/-! ### setVerdict -/

@[simp] theorem State.setVerdict_timeBase (s : State) (sw : Nat) (v : VerdictRecord) : (s.setVerdict sw v).timeBase = s.timeBase := rfl
@[simp] theorem State.setVerdict_station (s : State) (sw : Nat) (v : VerdictRecord) : (s.setVerdict sw v).station = s.station := rfl
@[simp] theorem State.setVerdict_config (s : State) (sw : Nat) (v : VerdictRecord) : (s.setVerdict sw v).config = s.config := rfl
@[simp] theorem State.setVerdict_link (s : State) (sw : Nat) (v : VerdictRecord) : (s.setVerdict sw v).link = s.link := rfl
@[simp] theorem State.setVerdict_ex (s : State) (sw : Nat) (v : VerdictRecord) : (s.setVerdict sw v).ex = s.ex := rfl
@[simp] theorem State.setVerdict_cache (s : State) (sw : Nat) (v : VerdictRecord) : (s.setVerdict sw v).cache = s.cache := rfl
@[simp] theorem State.setVerdict_ports (s : State) (sw : Nat) (v : VerdictRecord) : (s.setVerdict sw v).ports = s.ports := rfl
@[simp] theorem State.setVerdict_routes (s : State) (sw : Nat) (v : VerdictRecord) : (s.setVerdict sw v).routes = s.routes := rfl
@[simp] theorem State.setVerdict_failover (s : State) (sw : Nat) (v : VerdictRecord) : (s.setVerdict sw v).failover = s.failover := rfl
@[simp] theorem State.setVerdict_row (s : State) (sw : Nat) (v : VerdictRecord) : (s.setVerdict sw v).row = s.row := rfl
@[simp] theorem State.setVerdict_i2c (s : State) (sw : Nat) (v : VerdictRecord) : (s.setVerdict sw v).i2c = s.i2c := rfl
@[simp] theorem State.setVerdict_raised (s : State) (sw : Nat) (v : VerdictRecord) : (s.setVerdict sw v).raised = s.raised := rfl
@[simp] theorem State.setVerdict_pending (s : State) (sw : Nat) (v : VerdictRecord) : (s.setVerdict sw v).pending = s.pending := rfl

/-! ### setPeer -/

@[simp] theorem State.setPeer_timeBase (s : State) (i : StationId) (e : Option PeerEntry) : (s.setPeer i e).timeBase = s.timeBase := rfl
@[simp] theorem State.setPeer_station (s : State) (i : StationId) (e : Option PeerEntry) : (s.setPeer i e).station = s.station := rfl
@[simp] theorem State.setPeer_config (s : State) (i : StationId) (e : Option PeerEntry) : (s.setPeer i e).config = s.config := rfl
@[simp] theorem State.setPeer_link (s : State) (i : StationId) (e : Option PeerEntry) : (s.setPeer i e).link = s.link := rfl
@[simp] theorem State.setPeer_ex (s : State) (i : StationId) (e : Option PeerEntry) : (s.setPeer i e).ex = s.ex := rfl
@[simp] theorem State.setPeer_cache (s : State) (i : StationId) (e : Option PeerEntry) : (s.setPeer i e).cache = s.cache := rfl
@[simp] theorem State.setPeer_ports (s : State) (i : StationId) (e : Option PeerEntry) : (s.setPeer i e).ports = s.ports := rfl
@[simp] theorem State.setPeer_routes (s : State) (i : StationId) (e : Option PeerEntry) : (s.setPeer i e).routes = s.routes := rfl
@[simp] theorem State.setPeer_failover (s : State) (i : StationId) (e : Option PeerEntry) : (s.setPeer i e).failover = s.failover := rfl
@[simp] theorem State.setPeer_row (s : State) (i : StationId) (e : Option PeerEntry) : (s.setPeer i e).row = s.row := rfl
@[simp] theorem State.setPeer_i2c (s : State) (i : StationId) (e : Option PeerEntry) : (s.setPeer i e).i2c = s.i2c := rfl
@[simp] theorem State.setPeer_raised (s : State) (i : StationId) (e : Option PeerEntry) : (s.setPeer i e).raised = s.raised := rfl
@[simp] theorem State.setPeer_pending (s : State) (i : StationId) (e : Option PeerEntry) : (s.setPeer i e).pending = s.pending := rfl

/-! ### setCacheSet -/

@[simp] theorem State.setCacheSet_timeBase (s : State) (i : Fin 64) (x : CacheSet) : (s.setCacheSet i x).timeBase = s.timeBase := rfl
@[simp] theorem State.setCacheSet_station (s : State) (i : Fin 64) (x : CacheSet) : (s.setCacheSet i x).station = s.station := rfl
@[simp] theorem State.setCacheSet_config (s : State) (i : Fin 64) (x : CacheSet) : (s.setCacheSet i x).config = s.config := rfl
@[simp] theorem State.setCacheSet_link (s : State) (i : Fin 64) (x : CacheSet) : (s.setCacheSet i x).link = s.link := rfl
@[simp] theorem State.setCacheSet_ex (s : State) (i : Fin 64) (x : CacheSet) : (s.setCacheSet i x).ex = s.ex := rfl
@[simp] theorem State.setCacheSet_ports (s : State) (i : Fin 64) (x : CacheSet) : (s.setCacheSet i x).ports = s.ports := rfl
@[simp] theorem State.setCacheSet_routes (s : State) (i : Fin 64) (x : CacheSet) : (s.setCacheSet i x).routes = s.routes := rfl
@[simp] theorem State.setCacheSet_failover (s : State) (i : Fin 64) (x : CacheSet) : (s.setCacheSet i x).failover = s.failover := rfl
@[simp] theorem State.setCacheSet_row (s : State) (i : Fin 64) (x : CacheSet) : (s.setCacheSet i x).row = s.row := rfl
@[simp] theorem State.setCacheSet_view (s : State) (i : Fin 64) (x : CacheSet) : (s.setCacheSet i x).view = s.view := rfl
@[simp] theorem State.setCacheSet_i2c (s : State) (i : Fin 64) (x : CacheSet) : (s.setCacheSet i x).i2c = s.i2c := rfl
@[simp] theorem State.setCacheSet_raised (s : State) (i : Fin 64) (x : CacheSet) : (s.setCacheSet i x).raised = s.raised := rfl
@[simp] theorem State.setCacheSet_pending (s : State) (i : Fin 64) (x : CacheSet) : (s.setCacheSet i x).pending = s.pending := rfl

━━━━

Each of the records should be retyped exactly.

» **RESULT FOR THIS TASK**:
/-! ### setVerdict -/

@[simp] theorem State.setVerdict_timeBase (s : State) (sw : Nat) (v : VerdictRecord) : (s.setVerdict sw v).timeBase = s.timeBase := rfl
@[simp] theorem State.setVerdict_station (s : State) (sw : Nat) (v : VerdictRecord) : (s.setVerdict sw v).station = s.station := rfl
@[simp] theorem State.setVerdict_config (s : State) (sw : Nat) (v : VerdictRecord) : (s.setVerdict sw v).config = s.config := rfl
@[simp] theorem State.setVerdict_link (s : State) (sw : Nat) (v : VerdictRecord) : (s.setVerdict sw v).link = s.link := rfl
@[simp] theorem State.setVerdict_ex (s : State) (sw : Nat) (v : VerdictRecord) : (s.setVerdict sw v).ex = s.ex := rfl
@[simp] theorem State.setVerdict_cache (s : State) (sw : Nat) (v : VerdictRecord) : (s.setVerdict sw v).cache = s.cache := rfl
@[simp] theorem State.setVerdict_ports (s : State) (sw : Nat) (v : VerdictRecord) : (s.setVerdict sw v).ports = s.ports := rfl
@[simp] theorem State.setVerdict_routes (s : State) (sw : Nat) (v : VerdictRecord) : (s.setVerdict sw v).routes = s.routes := rfl
@[simp] theorem State.setVerdict_failover (s : State) (sw : Nat) (v : VerdictRecord) : (s.setVerdict sw v).failover = s.failover := rfl
@[simp] theorem State.setVerdict_row (s : State) (sw : Nat) (v : VerdictRecord) : (s.setVerdict sw v).row = s.row := rfl
@[simp] theorem State.setVerdict_i2c (s : State) (sw : Nat) (v : VerdictRecord) : (s.setVerdict sw v).i2c = s.i2c := rfl
@[simp] theorem State.setVerdict_raised (s : State) (sw : Nat) (v : VerdictRecord) : (s.setVerdict sw v).raised = s.raised := rfl
@[simp] theorem State.setVerdict_pending (s : State) (sw : Nat) (v : VerdictRecord) : (s.setVerdict sw v).pending = s.pending := rfl

/-! ### setPeer -/

@[simp] theorem State.setPeer_timeBase (s : State) (i : StationId) (e : Option PeerEntry) : (s.setPeer i e).timeBase = s.timeBase := rfl
@[simp] theorem State.setPeer_station (s : State) (i : StationId) (e : Option PeerEntry) : (s.setPeer i e).station = s.station := rfl
@[simp] theorem State.setPeer_config (s : State) (i : StationId) (e : Option PeerEntry) : (s.setPeer i e).config = s.config := rfl
@[simp] theorem State.setPeer_link (s : State) (i : StationId) (e : Option PeerEntry) : (s.setPeer i e).link = s.link := rfl
@[simp] theorem State.setPeer_ex (s : State) (i : StationId) (e : Option PeerEntry) : (s.setPeer i e).ex = s.ex := rfl
@[simp] theorem State.setPeer_cache (s : State) (i : StationId) (e : Option PeerEntry) : (s.setPeer i e).cache = s.cache := rfl
@[simp] theorem State.setPeer_ports (s : State) (i : StationId) (e : Option PeerEntry) : (s.setPeer i e).ports = s.ports := rfl
@[simp] theorem State.setPeer_routes (s : State) (i : StationId) (e : Option PeerEntry) : (s.setPeer i e).routes = s.routes := rfl
@[simp] theorem State.setPeer_failover (s : State) (i : StationId) (e : Option PeerEntry) : (s.setPeer i e).failover = s.failover := rfl
@[simp] theorem State.setPeer_row (s : State) (i : StationId) (e : Option PeerEntry) : (s.setPeer i e).row = s.row := rfl
@[simp] theorem State.setPeer_i2c (s : State) (i : StationId) (e : Option PeerEntry) : (s.setPeer i e).i2c = s.i2c := rfl
@[simp] theorem State.setPeer_raised (s : State) (i : StationId) (e : Option PeerEntry) : (s.setPeer i e).raised = s.raised := rfl
@[simp] theorem State.setPeer_pending (s : State) (i : StationId) (e : Option PeerEntry) : (s.setPeer i e).pending = s.pending := rfl

/-! ### setCacheSet -/

@[simp] theorem State.setCacheSet_timeBase (s : State) (i : Fin 64) (x : CacheSet) : (s.setCacheSet i x).timeBase = s.timeBase := rfl
@[simp] theorem State.setCacheSet_station (s : State) (i : Fin 64) (x : CacheSet) : (s.setCacheSet i x).station = s.station := rfl
@[simp] theorem State.setCacheSet_config (s : State) (i : Fin 64) (x : CacheSet) : (s.setCacheSet i x).config = s.config := rfl
@[simp] theorem State.setCacheSet_link (s : State) (i : Fin 64) (x : CacheSet) : (s.setCacheSet i x).link = s.link := rfl
@[simp] theorem State.setCacheSet_ex (s : State) (i : Fin 64) (x : CacheSet) : (s.setCacheSet i x).ex = s.ex := rfl
@[simp] theorem State.setCacheSet_ports (s : State) (i : Fin 64) (x : CacheSet) : (s.setCacheSet i x).ports = s.ports := rfl
@[simp] theorem State.setCacheSet_routes (s : State) (i : Fin 64) (x : CacheSet) : (s.setCacheSet i x).routes = s.routes := rfl
@[simp] theorem State.setCacheSet_failover (s : State) (i : Fin 64) (x : CacheSet) : (s.setCacheSet i x).failover = s.failover := rfl
@[simp] theorem State.setCacheSet_row (s : State) (i : Fin 64) (x : CacheSet) : (s.setCacheSet i x).row = s.row := rfl
@[simp] theorem State.setCacheSet_view (s : State) (i : Fin 64) (x : CacheSet) : (s.setCacheSet i x).view = s.view := rfl
@[simp] theorem State.setCacheSet_i2c (s : State) (i : Fin 64) (x : CacheSet) : (s.setCacheSet i x).i2c = s.i2c := rfl
@[simp] theorem State.setCacheSet_raised (s : State) (i : Fin 64) (x : CacheSet) : (s.setCacheSet i x).raised = s.raised := rfl
@[simp] theorem State.setCacheSet_pending (s : State) (i : Fin 64) (x : CacheSet) : (s.setCacheSet i x).pending = s.pending := rfl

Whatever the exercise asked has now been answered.